2.4  Peranan psikolinguistik

 

    Psikolinguistik perperan sebagai ilmu antardisiplin, yakni psikologi dan linguistik, yang mengkaji bahasa dan hakikat bahasa sebagai objek formalnya. Karena terdiri atas dua disiplin yang berbeda, tentu objek materialnya pun berbeda. Linguistik mengkaji tentang struktur bahasa, sedangkan psikologi mengkaji tentang perilaku berbahasa atau proses berbahasa. Peran psikolinguistik sangat penting. Selain mencoba menerapkan pengetahuan psikologi, juga punya peran dalam masalah pengajaran dan pembelajaran berbahasa seperti pengajaran membaca permulaan dan membaca lanjut, penyakit bertutur kata seperti afasia, gagap, dan lainnya. Bahkan masalah sosial lainnya seperti bahasa dan pendidikan, bahasa dan pembangunan nusa dan bangsa. Ringkasnya, peranan psikolinguistik ini meliputi tiga hal utama, yaitu (a) produksi, yaitu proses-proses mental pada diri manusia sehingga ia dapat berujar dalam menghasilkan bahasa; (b) komprehensi, yaitu proses-proses mental yang dilalui oleh manuisa sehingga mereka dapat mengerti dan memahami maksud ujaran seseorang; dan (c) perolehan bahasa, yaitu fase-fase yang dilalui oleh seseorang ketika ia memperoleh kemampuan bahasanya, baik bahasa pertama maupun bahasa selanjutnya

 

 

 

 

 

 

 

 

BAB III

PENUTUP

 

3.1  Kesimpulan

     Psikolinguistik adalah disimplin ilmu yang mempelajari tentang kajian interdisipliner, antara disiplin (ilmu) linguistik dan disiplin psikologi. Yang dikaji adalah bagaimana proses psikologisnya pada waktu seseorang memroses (memahami, menafsirkan, decode) ujaran orang lain, pada waktu seseorang memroduksi (menghasilkan, menungkapkan, encode) gagasannya melalui bahasa, dan pada waktu seseorang sdikit demi sedikit memperoleh (aequire) bahasa.

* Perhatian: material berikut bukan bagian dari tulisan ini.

/-- The ranges that [va, va + n) of a space names: of `.k`, one in the region of each rank that it touches (R54, R232). -/
def rangesOf (s : State) (sp : Space) (va n : Nat) : List Rng :=
  match sp with
  | .g => [⟨.g, 0, va, va + n⟩]
  | .s => [⟨.s, s.t.uid, va, va + n⟩]
  | .k => (iota (va / 2 ^ 20) (min 16 ((va + n + 2 ^ 20 - 1) / 2 ^ 20) - va / 2 ^ 20)).filterMap (fun r =>
      (teamOfRank s s.t r).map (fun x => ⟨.s, x.uid, max va (2 ^ 20 * r) - 2 ^ 20 * r, min (va + n) (2 ^ 20 * r + 2 ^ 20) - 2 ^ 20 * r⟩))
  | .d =>
    let w := sysGet s (rCtx s.l.ctx 5)
    [⟨.d, dieOf s.t.core, 65536 * bits w 25 16 + va, 65536 * bits w 25 16 + va + n⟩]
  | .l => [⟨.l, 0, va, va + n⟩]

def rngMeet (a b : Rng) : Bool := a.sp == b.sp && a.holder == b.holder && decide (a.lo < b.hi ∧ b.lo < a.hi)
/-- Does a range of one list meet one of the other? -/
def rngsMeet (l m : List Rng) : Bool := l.any (fun a => m.any (rngMeet a))

/-- The die that holds a range's bytes; none for `.g`, which takes an entry on every die. -/
def rngDie (s : State) (r : Rng) : Option Nat :=
  match r.sp with
  | .g => none
  | .d => some r.holder
  | _ => some (dieOf ((getT s r.holder).getD {}).core)

def lockRng (k : Lock) : Rng := ⟨k.sp, k.holder, k.lo, k.hi⟩

/-- Entries of context c used on die d, and those that new ranges need. -/
def locksOn (s : State) (c d : Nat) : Nat :=
  (s.locks.filter (fun k => k.ctx == c && (match rngDie s (lockRng k) with | none => true | some e => e == d))).length
def needOn (s : State) (rs : List Rng) (d : Nat) : Nat :=
  (rs.filter (fun r => match rngDie s r with | none => true | some e => e == d)).length
def lockRoom (s : State) (c : Nat) (rs : List Rng) : Bool :=
  dies.all (fun d => decide (locksOn s c d + needOn s rs d ≤ Config.lockEntries))

/-- Does a lock of an earlier operation conflict with new source ranges and a new destination (R233)? -/
def conflicts (s : State) (c id : Nat) (src dst : List Rng) : Bool :=
  s.locks.any (fun k => k.ctx == c && decide (k.op < id) &&
    (dst.any (fun r => rngMeet r (lockRng k)) || (k.dst && src.any (fun r => rngMeet r (lockRng k)))))

/-! ### Issue (R222) -/

/-- An operation ready to be issued: what it moves, its total, its unit, its barrier, its ranges. -/
structure EPlan where
  kind : EKind
  total : Nat
  esize : Nat := 1
  bar : Option Acc := none
  src : List Rng
  dst : List Rng

/-- Operations of a group in flight. -/
def eopsOf (s : State) (uid : Nat) : Nat := (s.eops.filter (fun e => e.group == uid)).length

/-- The open batch gains an operation (R229). -/
def joinBatch (g : Group) : Group :=
  let n := g.batchNo + 1
  if g.batches.any (fun b => b.no == n) then
    { g with batches := mapFirst (fun b => b.no == n) (fun b => { b with left := b.left + 1 }) g.batches }
  else { g with batches := g.batches ++ [{ no := n, left := 1 }] }

/-- A collective takes the next sequence number of its slot when it is issued (R252). -/
def takeSeq (s : State) (k : EKind) : State :=
  match k with
  | .coll _ _ _ _ _ slot q => { s with collSeq := mput s.collSeq 0 slot q }
  | _ => s

/-- Register the locks and issue (R221, R232). -/
def issueEng (s : State) (act : Mask) (p : EPlan) : State :=
  let s := takeSeq s p.kind
  let id := s.nid
  let mk (dst : Bool) (r : Rng) : Lock := ⟨id, s.l.ctx, r.sp, r.holder, r.lo, r.hi, dst⟩
  let o : LOp := { id := id + 1, kind := .engine, act := act, left := 1 }
  let hit := conflicts s s.l.ctx id p.src p.dst
  let e : EngOp := { id := id, kind := p.kind, group := s.g.uid, gidx := s.g.idx, team := s.t.uid, teamIdx := s.t.idx, launch := s.l.uid,
                     ctx := s.l.ctx, core := s.t.core, lop := id + 1, hdr := (curF s).pc, entry := s.fi, act := act, batch := s.g.batchNo + 1,
                     total := p.total, todo := [(0, p.total)], esize := p.esize, bar := p.bar, vec := s.g.car, waited := hit }
  let s := startOp { s with nid := id + 2, locks := s.locks ++ p.src.map (mk false) ++ p.dst.map (mk true), eops := s.eops ++ [e] } o
  let s := { s with g := joinBatch s.g }
  let s := emit s 0x03 0 s.l.ctx (srcEng (dieOf s.t.core)) (e.batch % 2 ^ 16) (some (idG s p.total)) (some id)
  if hit then emit s 0x03 2 s.l.ctx (srcEng (dieOf s.t.core)) (e.batch % 2 ^ 16) (some (idG s 0)) (some id) else s
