-- ==== Sys2Proof/Machine/ScalarCtl.lean ====
section
/-! DEFINITION. Scalar control flow (R94 to R96) with the Pacer (R300), lane tasks (R97, R98), the end of a group (R34,
R110). -/

namespace Sys2Proof.Machine

/-- pc + 4 × the sign-extended offset. -/
def relPc (s : State) (off : Word) : Word := s.g.pc + 4 * off

/-- What the Pacer makes of a watched branch that is taken again (R300): after a clean iteration that left every scalar register as it
was, a spin; where a register has changed, a new start. -/
def pacerAgain (p : Pacer) (a : SMap Word) : Pacer :=
  if p.regs = a then { p with low := p.low || p.clean, clean := true } else { p with regs := a, clean := true, low := false }

/-- A taken branch at the pc, as the Pacer sees it (R300): every branch with a short way back is watched, each for itself. -/
def pacerTaken (s : State) (tgt : Word) : State :=
  let pc := s.g.pc
  if !(tgt.toNat ≤ pc.toNat && decide ((pc.toNat - tgt.toNat) / 4 + 1 ≤ 16)) then s
  else
    let here (p : Pacer) : Bool := p.br == pc && p.tgt == tgt
    setPacer s pc (match s.g.pacer.find? here with
      | some p => pacerAgain p s.g.a :: s.g.pacer.filter (fun p => !here p)
      | none => { br := pc, tgt := tgt, regs := s.g.a, clean := true } :: s.g.pacer)

/-- A conditional branch (R94). -/
def branch (s : State) (c : Bool) (off : BitVec 11) : State :=
  let tgt := relPc s (off.signExtend 64)
  if c then jump (pacerTaken s tgt) tgt else advance s

def execBeq (a b : Reg) (off : BitVec 11) (s : State) : Out := .next (branch s (srcA s a == srcA s b) off)
def execBne (a b : Reg) (off : BitVec 11) (s : State) : Out := .next (branch s (srcA s a != srcA s b) off)
def execBlt (a b : Reg) (off : BitVec 11) (s : State) : Out := .next (branch s ((srcA s a).slt (srcA s b)) off)
def execBge (a b : Reg) (off : BitVec 11) (s : State) : Out := .next (branch s (!(srcA s a).slt (srcA s b)) off)
def execBltu (a b : Reg) (off : BitVec 11) (s : State) : Out := .next (branch s ((srcA s a).ult (srcA s b)) off)
def execBgeu (a b : Reg) (off : BitVec 11) (s : State) : Out := .next (branch s (!(srcA s a).ult (srcA s b)) off)

/-- The counted loop (R95): never a spin. -/
def execLoop (a : Reg) (off : BitVec 11) (s : State) : Out :=
  let n := srcA s a
  let s' := if n = 0 then s else { s with g := writeA s.g a.toNat (n - 1) }
  .next (if a ≠ 0 ∧ 1 < n.toNat then jump s' (relPc s (off.signExtend 64)) else advance s')

def execJmp (off : BitVec 26) (s : State) : Out :=
  let tgt := relPc s (off.signExtend 64)
  .next (jump (pacerTaken s tgt) tgt)

/-- a63 := pc + 4, then the jump (R96). -/
def execCall (off : BitVec 26) (s : State) : Out :=
  .next (jump { s with g := writeA s.g 63 (s.g.pc + 4) } (relPc s (off.signExtend 64)))

/-- The handled trap of a scalar word at its own pc, with its word (R87, R410). -/
def trapHere (s : State) (cause : Nat) (i : Instr) : State := takeTrap s cause s.g.pc.toNat ((encodeScalar i).getD 0)

def execJr (a : Reg) (s : State) : Out :=
  let tgt := srcA s a
  .next (if tgt.toNat % 4 ≠ 0 then trapHere s 3 (.jr a) else jump s tgt)

def execCallr (d a : Reg) (s : State) : Out :=
  let tgt := srcA s a
  .next (if tgt.toNat % 4 ≠ 0 then trapHere s 3 (.callr d a) else jump { s with g := writeA s.g d.toNat (s.g.pc + 4) } tgt)

/-- Entries of the lane task queue (R33). -/
def taskDepth : Nat := 8

/-- Append a task, or wait for a free entry. -/
def enqueue (s : State) (a : Word) : State :=
  if taskDepth ≤ s.g.taskq.length then s else advance { s with g := { s.g with taskq := s.g.taskq ++ [a] } }

def execIssue (off : BitVec 20) (s : State) : Out := .next (enqueue s (laneAddr s.l off.toNat))

/-- The offset is read, and its alignment checked, when the word executes (R98). -/
def execIssuex (a : Reg) (s : State) : Out :=
  let x := srcA s a
  .next (if x.toNat % 4 ≠ 0 then trapHere s 3 (.issuex a) else enqueue s (BitVec.ofNat 64 (lcBase s.l) + x))

/-- `end` waits at its address; the retirement is a move of its own (R34, R110). -/
def execEndGroup (s : State) : Out := .next { s with g := { s.g with atEnd := true } }

/-- The three things of R34, in a team of a live context that is on its core, in either slot (R411, R413); no record holds the group back (R399), its
partition is not stopped (R406), and its site-0 records are in the log (R140). -/
def mayRetire (s : State) (g : Group) : Bool :=
  let t := teamOfG s g
  g.atEnd && laneIdle g && flagsClear g 0xFFF && ctxState s (ctxOfG s g) == 1 && (t.slot == .running || t.slot == .shadow) &&
  !(t.slot == .running && isStopped s t.core (partOf g)) && !heldBack s g.uid && !recordsDue s g

def execGroupRetire (g : Nat) (s : State) : Out :=
  .next (match getG s g with
    | none => s
    | some x => if mayRetire s x then retireGroup s x else s)

end Sys2Proof.Machine
end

     Dalam perkembangannya, psikolinguistik bermula dari adanya pakar linguistik yang berminat pada psikologi dan adanya pakar psikologi yang berkecimpung di bidang linguistik. Psikolinguistik merupakan bidang indispliner sehingga termasuk ke dalam bidang makrolinguistik. Sebagai makrolinguistik (macrolinguistics), psikolingustik merupakan bidang bidang lingusitik yang mempelajari bahasa dalam hubungannya dengan faktor- faktor di luar bahasa.

     Bidang studi linguistik perlu dilengkapi dengan studi antardisiplin psikologi dan linguistik, yang lazim disebut psikolinguistik.  Bidang studi tersebut berperan penting dalam menerapkan pengetahuan psikologi dan linguistik pada masalah-masalah seperti pada pengajaran dan pembelajaran bahasa, pengajaran membaca permulaan dan membaca lanjut, kedwibahasaan dan kemultibahasaan, penyakit bertutur kata seperti afasia, gagap, dan lainnya; serta masalah-masalah sosial lain yang menyangkut bahasa, seperti bahasa dan pendidikan, bahasa dan pembangunan nusa dan bangsa. Sedangkan peranan psikolinguistik ini meliputi tiga hal utama, yaitu (a) produksi bahasa, (b) komprehensi, dan (c) perolehan bahasa.

 

3.2  Saran

      Pelajar dan pembelajar harus mampu mengusai bidang studi psikolinguistik ini, termasuk juga perkembangan yang terbaru. Belajar mengajar hanya akan menjadi produktif dan subtantif jika (pelajar dan pembelajar) menjadikan bidang studi ini sebagai pengantar dan pegangan yang fundamental ini untuk membawa suasana belajar yang berkualitas. Tentu juga dengan memanfaatkan media teknologi sebagai dasar dan metode pembelajarannya.


DAFTAR PUSTAKA

 

Chaer, Abdul. 2009. Psikolinguistik Kajian Teoretik. Jakarta: PT Rineka Cipta.

Harras, A. Kholid & Bachri, D. Andhika. 2009. Dasar-Dasar Psikolinguistik. Bandung: UPI PRESS.